Getting started with Snakemake
Objective 2
Understanding the Snakefile architechture.
Rule syntax
Have a quick look at the Snakefile
you’ve just executed. You’ll see that it’s a fairly repetitive syntax. Basic snakefiles are just composed of a set of blocks, each block corresponds to a “rule” with a pre-defined set of inputs and outputs. Most commonly, rules consist of a name, input files, output files, and a shell command to generate the output from the input:
rule ruleName: input: "inputFile(s)" output: "outputFile(s)" shell: "commandLine(s)"
input:
, output:
and shell:
are directives,
they’re the most common ones but others exist.
Ideally, you should have 1 rule = 1 task.

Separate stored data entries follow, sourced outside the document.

/-- The record of `ONE` (95_test_vectors.md). -/
def recA : Slot := ⟨0xA1, 0x05, [0x01, 0x02, 0x03, 0x04, 0x05, 0x06, 0x07]⟩

/-- The second record of `TWO`. -/
def recB : Slot := ⟨0xB2, 0x09, [0x0A, 0x0B, 0x0C, 0x0D, 0x0E, 0x0F, 0x10]⟩

/-- The record of vector T1 for identity `i`. -/
def recT (i : Nat) : Slot := ⟨BitVec.ofNat 48 i, BitVec.ofNat 8 i, seven (BitVec.ofNat 8 i)⟩

/-- The block after reset with the records given in its low slots. -/
def holding (cfg : Config) (records : List Slot) : State :=
  { State.resetWith cfg with
    table := ⟨records.length, records.map some ++ List.replicate (cfg.maxDevices - records.length) none⟩ }

/-- State `E`. -/
def empty : State := holding Config.ex []

/-- State `ONE`. -/
def one : State := holding Config.ex [recA]

/-- State `TWO`. -/
def two : State := holding Config.ex [recA, recB]

/-- The end state of vector T1: a full table. -/
def full : State := holding Config.ex [recT 1, recT 2, recT 3, recT 4]

/-- `s` with the events given pending. -/
def offered (es : List Event) (s : State) : State := { s with pending := es }

/-- `s` with one frame pending. -/
def framed (bytes : List Byte) (s : State) : State := offered [.delivered (.frame bytes)] s

/-- The next state of a result, where it is one. -/
def nextOf : Result → Option State
  | .next t => some t
  | .fault _ => none
  | .refused _ => none

/-- The last output of a result. -/
def outputOf (r : Result) : Option Output := (nextOf r).bind fun t => t.outputs.getLast?

/-- The table of a result. -/
def tableOf (r : Result) : Option DeviceTable := (nextOf r).map State.table

/-- What one frame answers in `s`. -/
def answer (s : State) (bytes : List Byte) : Option Output := outputOf (step (framed bytes s))

/-- A decided property of the next state gives the next state itself. -/
theorem exists_next {r : Result} {p : State → Prop} [DecidablePred p]
    (h : (nextOf r).any (fun t => decide (p t)) = true) : ∃ t, r = .next t ∧ p t := by
  cases r with
  | next t => exact ⟨t, rfl, of_decide_eq_true h⟩
  | fault f => cases h
  | refused f => cases h

/-! ## WellFormed: every check refuses a term that breaks it -/

theorem test_valid_ex : Config.ex.valid = true ∧ Config.exRtu.valid = true := by decide

theorem test_invalid_configurations :
    { Config.ex with maxDevices := 8192 }.valid = false ∧
    { Config.ex with maxDevices := 65536, dataLen := 0 }.valid = false ∧
    { Config.ex with dataLen := 0 }.valid = false ∧
    { Config.ex with respBufLen := 7 }.valid = false ∧
    { Config.ex with maxDevices := 0 }.valid = false ∧
    { Config.ex with vendorName := List.replicate 256 0x41 }.valid = false ∧
    { Config.ex with productCode := List.replicate 256 0x41 }.valid = false ∧
    { Config.ex with revision := List.replicate 256 0x41 }.valid = false := by decide +kernel

theorem test_ill_formed_instructions :
    (Instr.write 2 1 3 [1]).wf Config.ex = false ∧
    (Instr.write 2 1 2 [1, 1]).wf Config.ex = false ∧
    (Instr.unsupported 0x03).wf Config.ex = false ∧
    (Instr.unsupported 0x10).wf Config.ex = false ∧
    (Instr.unsupported 0x2B).wf Config.ex = false ∧
    (Instr.appendOrUpdate 0xA1 0x05 [1, 2, 3, 4, 5, 6]).wf Config.ex = false := by decide

/-! ## Decoding: words written out from the layouts of R74 to R77 -/

/-- RQ_READ (R74): start in bytes 2 and 3, quantity in 4 and 5, high byte first; bytes 6 and 7 ignored. -/
theorem test_decode_read :
    decodeFrame Config.ex [0x11, 0x03, 0x12, 0x34, 0x00, 0x7B, 0xAB, 0xCD] = .request (.read 0x1234 0x007B) := by decide

/-- RQ_WRITE (R75): two registers. -/
theorem test_decode_write :
    decodeFrame Config.ex [0x11, 0x10, 0x01, 0x02, 0x00, 0x02, 0x04, 0x0A, 0x0B, 0x0C, 0x0D] =
      .request (.write 0x0102 0x0002 0x04 [0x0A0B, 0x0C0D]) := by decide

/-- RQ_ID (R76). -/
theorem test_decode_identify :
    decodeFrame Config.ex [0x11, 0x2B, 0x0E, 0x01, 0x02, 0xFF, 0xFF, 0xFF] = .request (.identify 0x0E 0x01 0x02) := by
  decide

/-- RQ_OTHER (R77): any other function byte, whatever follows. -/
theorem test_decode_unsupported :
    decodeFrame Config.ex [0x11, 0x00] = .request (.unsupported 0x00) ∧
    decodeFrame Config.ex [0x11, 0x83, 0x00, 0x00] = .request (.unsupported 0x83) := by decide

/-- The order of the validator's stages (R150, R256), and R157, R158. -/
theorem test_decode_rejections :
    decodeFrame Config.ex [] = .discard .tooShort ∧
    decodeFrame Config.ex [0x11] = .discard .tooShort ∧
    decodeFrame Config.ex [0x12, 0x03, 0x00, 0x00, 0x00, 0x01, 0x00, 0x00] = .discard .addressMismatch ∧
    decodeFrame Config.exRtu [0x11] = .discard .crcMismatch ∧
    decodeFrame Config.exRtu [0x11, 0x03, 0x00, 0x00, 0x00, 0x01, 0x00, 0x00, 0xE2, 0x0A] = .discard .crcMismatch ∧
    decodeFrame Config.ex [0x11, 0x03, 0x00, 0x00, 0x00, 0x01, 0x00] = .badShape 0x03 ∧
    decodeFrame Config.ex [0x11, 0x10, 0x00, 0x02, 0x00, 0x80, 0x00] = .badShape 0x10 := by decide +kernel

In our Snakefile, we have the following rules:
- targets: a special rule which takes as input the output of all other rules (we’ll get back to this in Exercise 1)
- loadData: runs
wget
to download the fasta sequence for all samples listed at the top of the file - fusionFasta: runs
cat
to fuse all individual fasta files into a single file - mafft: runs
mafft
to align the sequences within the fused file from rule fusionFasta
Don’t hesitate to come back to this file once you’ve gone through Exercise 1 to explore the different syntaxes that are in there.
Snakemake is inspired by Python
If you’re familiar with Python, you’ll have recognised plenty of Python-like bits in this Snakefile. Although you don’t have to know Python to understand Snakemake, it’s still a good thing to keep it in mind while you’re using it. If you have a look at more advanced code, you’ll see that you can transfer quite a bit of your Python skills into Snakemake (you can import packages for example, or create functions).
Also, keep in mind that, as for Python, Snakemake is sensitive to indents in the code.